/-- The assertion of CX_PERST clears the port, and READY where the board requires IDE. -/
theorem cxPerst_clears (w r : Nat) (f : Bool) (h : s.salt.snoopHeld = []) :
    PortCleared s (cxPerst s true w r f)
      ∧ (cxPerst s true w r f).cxl.ready = if s.cxl.ideReq then false else s.cxl.ready := by
  obtain ⟨hcleared, hready⟩ := portReset_cleared s
  rw [cxPerst_asserted w r f h]
  cases s.cxl.ideReq with
  | false => exact ⟨hcleared, hready⟩
  | true => exact hcleared.setReady false

end

/-- Settles O55: each event of the link is a lemma about its own function, and the assertion of CX_PERST is `cxPerst_clears`. What
CX_PERST clears (log 72) and the time that HOST_LOSS and HOLDOFF_END reach (log 23) are the model's. -/
theorem hostLink : Obligations.HostLink := by
  unfold Obligations.HostLink
  constructor
  · intro s a m
    rw [exec_cxlLinkDown, exec_hostLoss, run_meets m, run_meets m]
    simp only [exec_cxlLinkUp, exec_holdoffEnd, run_meets m]
    exact ⟨fun hup => congrArg _ (linkDown_down hup), fun hup => congrArg _ (linkDown_up hup),
      fun _ _ _ h => congrArg _ (linkUp_refused h), fun _ _ _ hup hrow => congrArg _ (linkUp_trains hup hrow),
      fun _ _ _ => linkRow_bounds, fun h => congrArg _ (hostLoss_linkUp h), fun _ h => congrArg _ (hostLoss_linkDown h),
      fun c => ⟨fun h => congrArg _ (holdoffEnd_quiet h), fun _ hlast hheld => congrArg _ (holdoffEnd_held hlast hheld)⟩⟩
  · intro w r f s a m hheld
    rw [exec_cxPerst, exec_cxPerst, run_meets m, run_meets m]
    obtain ⟨h, hready⟩ := cxPerst_clears w r f hheld
    exact ⟨⟨_, rfl, h.up, h.winsel, h.decoder, h.snoop, h.dcache, h.comp, h.ide, fun hide => hready.trans (if_pos hide),
      fun hide => hready.trans (if_neg (by simp [hide])), h.mem, h.ctxs, h.trays, h.cores, h.faults, h.salt⟩, rfl⟩

end Sys2Proof.HostLink

namespace Sys2Proof.HostTrayRings

open Sys2Proof Sys2Proof.Machine Sys2Proof.TrayReading

/-! ### The start of a descriptor (R318, R320, R321) -/

/-- The 64 bytes of a ring's next descriptor. -/
def nextBytes (s : State) (c r : Nat) : List Byte :=
  readHost s ((s.htr c r).base + (s.htr c r).started % 2 ^ (s.htr c r).log2n * 64) 64

/-- A field of a ring's next descriptor. -/
def nextField (s : State) (c r o n : Nat) : Nat := leNat (((nextBytes s c r).drop o).take n)

/-- The operation that a ring's next descriptor names. -/
def nextOp (s : State) (c r : Nat) : Nat := bitsAt (nextField s c r 0 4) 1 3

/-- A ring's next descriptor as it comes into progress. -/
def nextLive (s : State) (c r : Nat) : HtrLive :=
  { idx := (s.htr c r).started, op := nextOp s c r, tray := nextField s c r 6 2, slot := nextField s c r 8 1
    irq := bitsAt (nextField s c r 0 4) 4 1 == 1, buf := nextField s c r 0x10 8, bufWords := nextField s c r 0x18 4
    seq := nextField s c r 0x1C 4 }

/-- The block with a ring's next descriptor in progress. -/
def htrBegun (s : State) (c r : Nat) : State :=
  s.modHtr c r fun x => { x with started := (x.started + 1) % 2 ^ 16, live := x.live ++ [nextLive s c r] }

section

variable {s : State} {c r op : Nat} {ok : Bool}

theorem startHtr_stopped (h : htrMayStart s c r = false) : startHtr s c r op ok = s := if_pos (by simp [h])

/-- A row leaves the descriptor of another operation to that operation's row. -/
theorem startHtr_otherOp (hop : nextOp s c r ≠ op) (hlo : 1 ≤ nextOp s c r) (hhi : nextOp s c r ≤ 4) : startHtr s c r op ok = s := by
  refine if_pos ?_
  change (!htrMayStart s c r || (nextOp s c r != op && decide (1 ≤ nextOp s c r) && decide (nextOp s c r ≤ 4))) = true
  simp [hop, hlo, hhi]

variable (h : htrMayStart s c r = true)

include h

/-- The row of the operation that the descriptor names starts it. -/
theorem startHtr_begins :
    startHtr s c r (nextOp s c r) ok =
      if htrBad s c (nextBytes s c r) then htrResult (htrBegun s c r) c r (nextLive s c r).idx stBADPARAM false 0
      else if nextOp s c r = 1 then htrPut (htrBegun s c r) c r (nextLive s c r) ok
      else if nextOp s c r = 2 then htrGet (htrBegun s c r) c r (nextLive s c r) ok
      else htrSettle (htrBegun s c r) c r (nextLive s c r) := by
  refine if_neg ?_
  change ¬(!htrMayStart s c r || (nextOp s c r != nextOp s c r && decide (1 ≤ nextOp s c r) && decide (nextOp s c r ≤ 4))) = true
  simp [h]

end

/-! ### GET (R319) -/

/-- A GET takes the good head of a work tray and brings it to the host's buffer. -/
theorem htrGet_claims {s : State} {c r : Nat} {d : HtrLive} {p : Packet} (hhead : (s.tray d.tray).head = some p) (hp : Readable p)
    (hkind : (s.tray d.tray).kind = 1) (hwords : p.nwords ≤ d.bufWords) (hin : inRegion (s.ctx c) d.buf (64 + 64 * p.nwords) true = true) :
    htrGet s c r d true =
      htrResult (htrCopy (claimHead s d.tray (c + 4096)).1 d.buf (entryBytes (s.tray d.tray) p) (payloadLines s (s.tray d.tray) p)) c r d.idx
        stOK false p.seq := by
  simp only [htrGet, dropBadHeads_good _ hhead hp, hhead, htrTake]
  simp [Nat.not_lt.mpr hwords, hin, hkind]

/-- The clause of O56 on GET holds where the head of the tray is good. -/
theorem startHtr_claims {s : State} {c r : Nat} {p : Packet} (hmay : htrMayStart s c r = true) (hgood : htrBad s c (nextBytes s c r) = false)
    (hop : nextOp s c r = 2) (hp : Readable p) :
    let t := htrBegun s c r
    let d := nextLive s c r
    (t.tray d.tray).head = some p → (t.tray d.tray).kind = 1 → p.nwords ≤ d.bufWords →
      inRegion (t.ctx c) d.buf (64 + 64 * p.nwords) true = true →
        startHtr s c r (nextOp s c r) true =
          htrResult (htrCopy (claimHead t d.tray (c + 4096)).1 d.buf (entryBytes (t.tray d.tray) p) (payloadLines t (t.tray d.tray) p)) c r
            d.idx stOK false p.seq := by
  intro t d hhead hkind hwords hin
  rw [startHtr_begins hmay, if_neg (ne_true_of_eq_false hgood), if_neg (by rw [hop]; decide), if_pos hop]
  exact htrGet_claims hhead hp hkind hwords hin

/-! ### DONE and UNCLAIM (R319) -/

/-- DONE retires, and UNCLAIM puts back, a packet that this host has claimed. -/
theorem htrSettle_claimed {s : State} {c r : Nat} {d : HtrLive} {p : Packet} (hfind : (s.tray d.tray).find .claimed d.seq = some p)
    (hclaimer : p.claimer = c + 4096) :
    htrSettle s c r d = htrResult (if d.op = 3 then retirePkt s d.tray p dDONE stOK else unclaimPkt s d.tray d.seq) c r d.idx stOK false 0 := by
  simp only [htrSettle, hfind]
  exact if_neg (not_not.mpr hclaimer)

/-! ### The counterexample -/

/-- A READY packet with an uncorrectable word in its entry on die, which the tray unit has not met yet (R184). -/
def unmetPacket : Packet := { st := .ready, seq := 7, ecc := true }

/-- The counterexample to O56: a part that is on, whose context 1 has announced on its ring 0, at address 0 of the host, one GET of work
tray 64, which holds `unmetPacket`, with room for one word. -/
def unmetError : State :=
  { State.reset with
    start := { State.reset.start with pwrok := true }
    cxl := { State.reset.cxl with up := true, ready := true }
    hostMem := [(0, 5), (6, 64), (0x18, 1)]
    ctxs := [(1, { live := true, regions := [(0, { size := 128, write := true })], htr0 := { log2n := 3, tail := 1 } })]
    trays := [(64, { kind := 1, ctx := 1, ringWords := 8, packets := [unmetPacket] })] }

theorem unmetError_meets : Meets unmetError unmetError := by
  unfold Meets
  decide +kernel

/-- Its descriptor names a GET, may start, is not broken, and meets every condition that the statement sets. -/
theorem unmetError_gets :
    let t := htrBegun unmetError 1 0
    let d := nextLive unmetError 1 0
    let p := unmetPacket
    (htrMayStart unmetError 1 0 = true ∧ htrBad unmetError 1 (nextBytes unmetError 1 0) = false ∧ nextOp unmetError 1 0 = 2)
      ∧ (∀ q ∈ (t.tray d.tray).packets, q.bad = false) ∧ (t.tray d.tray).head = some p ∧ (t.tray d.tray).kind = 1
      ∧ p.nwords ≤ d.bufWords ∧ inRegion (t.ctx 1) d.buf (64 + 64 * p.nwords) true = true := by
  decide +kernel

/-- The GET passes over the packet (R184) and brings the idle packet, of the tray's next SEQ. -/
theorem unmetError_idles :
    ((startHtr unmetError 1 0 (nextOp unmetError 1 0) true).htr 1 0).live.map HtrLive.res = [some (stOK, 1, false)] := by
  decide +kernel

/-- The SEQ that the statement gives the GET is the packet's. -/
theorem unmetError_stated :
    let t := htrBegun unmetError 1 0
    let d := nextLive unmetError 1 0
    let p := unmetPacket
    ((htrResult (htrCopy (claimHead t d.tray (1 + 4096)).1 d.buf (entryBytes (t.tray d.tray) p) (payloadLines t (t.tray d.tray) p)) 1 0 d.idx
      stOK false p.seq).htr 1 0).live.map HtrLive.res = [some (stOK, 7, false)] := by
  decide +kernel

/-- Refutes O56: its clause on GET asks of the packets of the tray only that none is known to be bad, but the head of a tray with an
uncorrectable word in its on-die entry that the tray unit meets only now is passed over as well (R184). The counterexample is `unmetError`,
whose GET brings the idle packet. Of a good head the clause holds (`startHtr_claims`); so do the others on the
start of a descriptor (`startHtr_stopped`, `startHtr_otherOp`, `startHtr_begins`, `htrSettle_claimed`). -/
theorem not_hostTrayRings : ¬ Obligations.HostTrayRings := by
  unfold Obligations.HostTrayRings
  intro h
  obtain ⟨-, -, -, -, -, hstarts⟩ := h 1 0 true unmetError unmetError unmetError_meets
  obtain ⟨⟨hmay, hgood, hop⟩, hnonebad, hhead, hkind, hwords, hin⟩ := unmetError_gets
  obtain ⟨-, -, hrows⟩ := hstarts hmay
  obtain ⟨-, -, -, hget⟩ := hrows hgood
  have hstates := hget _ hop hnonebad hhead hkind hwords hin
  have hres := congrArg (fun t => (t.htr 1 0).live.map HtrLive.res) hstates
  exact absurd (unmetError_idles.symm.trans (hres.trans unmetError_stated)) (by decide)

end Sys2Proof.HostTrayRings

namespace Sys2Proof.MailboxRequests

open Sys2Proof Sys2Proof.Machine

/-! ### The vendor-defined requests of DOE 0 (R335, R461) -/

section

variable {s : State}

/-- A request that does not reach the device has no effect (R457). -/
theorem spdm_unreached {l : Nat} (least : Nat) (f : State → State) (h : linkReaches s l = false) : spdm s l least f = s :=
  if_pos (by simp [h])

/-- A request that needs no place in the exchange, on a die with a valid identity (R451). -/
theorem spdm_taken {l : Nat} (f : State → State) (h : linkReaches s l = true) (hvalid : s.ident.valid = true) : spdm s l 0 f = f s := by
  simp [spdm, h, hvalid]

section

variable {x : Anchor} (h : linkReaches s 8 = true) (hvalid : s.ident.valid = true)

include h hvalid

theorem ringAnchor_inSession (hopen : s.sess.opened = true) : ringAnchor s x = vendorAnswer s stBUSY :=
  (spdm_taken _ h hvalid).trans (if_pos hopen)

variable (hclosed : s.sess.opened = false)

include hclosed

theorem ringAnchor_bad (hbad : anchorBad x = true) : ringAnchor s x = vendorAnswer s stBADPARAM :=
  (spdm_taken _ h hvalid).trans ((if_neg (by simp [hclosed])).trans (if_pos hbad))

variable (hgood : anchorBad x = false)

include hgood

/-- Where the board requires IDE the anchor is placed inside a secured session alone. -/
theorem ringAnchor_unsecured (hide : s.cxl.ideReq = true) (hout : inSession s x.secured = false) :
    ringAnchor s x = vendorAnswer s stAUTH :=
  (spdm_taken _ h hvalid).trans ((if_neg (by simp [hclosed])).trans ((if_neg (by simp [hgood])).trans (if_pos (by simp [hide, hout]))))

theorem ringAnchor_placed (hsecure : s.cxl.ideReq = false ∨ inSession s x.secured = true) :
    ringAnchor s x = vendorAnswer { (s.modCtx 0 fun k => { k with
      live := true, vector := x.vector, cmdBase := x.cmdBase, cmplBase := x.cmplBase, cmdLog2 := x.cmdLog2, cmplLog2 := x.cmplLog2
      cmdTail := 0, cmdRead := 0, aseq := 0, cmplIdx := 0, cmplHead := 0, accepted := 0, badOps := [] }) with
        sess := { s.sess with anchored := true } } stOK := by
  refine (spdm_taken _ h hvalid).trans ((if_neg (by simp [hclosed])).trans ((if_neg (by simp [hgood])).trans (if_neg ?_)))
  rcases hsecure with h | h <;> simp [h]

end

section

variable {req allow : Nat} {rsvd sec : Bool} (h : linkReaches s 8 = true) (hvalid : s.ident.valid = true)

include h hvalid

theorem linkPolicy_unsecured (hout : inSession s sec = false) : linkPolicy s req allow rsvd sec = vendorAnswer s stAUTH :=
  (spdm_taken _ h hvalid).trans (if_pos (by simp [hout]))

/-- The masks that LINK_POLICY refuses: of more than the eight ports, or with a port that must be encrypted and may not. -/
theorem linkPolicy_bad (hin : inSession s sec = true) (hbad : rsvd = true ∨ 255 < req ∨ 255 < allow ∨ (req &&& allow) ≠ req) :
    linkPolicy s req allow rsvd sec = vendorAnswer s stBADPARAM := by
  refine (spdm_taken _ h hvalid).trans ((if_neg (by simp [hin])).trans (if_pos ?_))
  simpa [or_assoc] using hbad

theorem linkPolicy_sets (hin : inSession s sec = true) (hrsvd : rsvd = false) (hreq : req ≤ 255) (hallow : allow ≤ 255)
    (hsub : (req &&& allow) = req) :
    linkPolicy s req allow rsvd sec =
      vendorAnswer ((List.range 8).foldl (policyPort s.ident) (s.modIdent fun d => { d with require := req, allow := allow })) stOK := by
  refine (spdm_taken _ h hvalid).trans ((if_neg (by simp [hin])).trans (if_neg ?_))
  simp [hrsvd, hsub, hreq, hallow]

end

/-! ### Discovery, CDAT and IDE (R328, R329) -/

theorem doeDiscovery_up (mailbox index : Nat) (hup : s.cxl.up = true) :
    doeDiscovery s mailbox index = spdmAnswer s (8 + mailbox) 0 (discovery mailbox index) := if_pos hup

theorem doeDiscovery_down (mailbox index : Nat) (hup : s.cxl.up = false) : doeDiscovery s mailbox index = s := if_neg (by simp [hup])

theorem cdatRead_down (entry : Nat) (hup : s.cxl.up = false) : cdatRead s entry = s := if_neg (by simp [hup])

/-- A key outside a secured session that reaches the device, or for a die without a valid identity, is not taken. -/
theorem ideKm_refused (stream : Nat) (h : linkReaches s 8 = false ∨ (s.link 8).st ≠ 5 ∨ s.ident.valid = false) : ideKm s stream = s := by
  refine if_pos ?_
  rcases h with h | h | h <;> simp [h]

theorem ideKm_keys (stream : Nat) (h : linkReaches s 8 = true) (hst : (s.link 8).st = 5) (hvalid : s.ident.valid = true) :
    ideKm s stream =
      let t := s.modCxl fun x => { x with ideActive := x.ideActive ||| 2 ^ stream }
      if ideOk t && s.start.phase == 0xF then setReady t true else t :=
  if_neg (by simp [h, hst, hvalid])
-------
Copy the lines of the data above exactly as written, beginning with the line containing "(least : Nat)" and ending with the line containing "include hgood", and leave out all other lines.

theorem spdm_unreached {l : Nat} (least : Nat) (f : State → State) (h : linkReaches s l = false) : spdm s l least f = s :=
  if_pos (by simp [h])

/-- A request that needs no place in the exchange, on a die with a valid identity (R451). -/
theorem spdm_taken {l : Nat} (f : State → State) (h : linkReaches s l = true) (hvalid : s.ident.valid = true) : spdm s l 0 f = f s := by
  simp [spdm, h, hvalid]

section

variable {x : Anchor} (h : linkReaches s 8 = true) (hvalid : s.ident.valid = true)

include h hvalid

theorem ringAnchor_inSession (hopen : s.sess.opened = true) : ringAnchor s x = vendorAnswer s stBUSY :=
  (spdm_taken _ h hvalid).trans (if_pos hopen)

variable (hclosed : s.sess.opened = false)

include hclosed

theorem ringAnchor_bad (hbad : anchorBad x = true) : ringAnchor s x = vendorAnswer s stBADPARAM :=
  (spdm_taken _ h hvalid).trans ((if_neg (by simp [hclosed])).trans (if_pos hbad))

variable (hgood : anchorBad x = false)

include hgood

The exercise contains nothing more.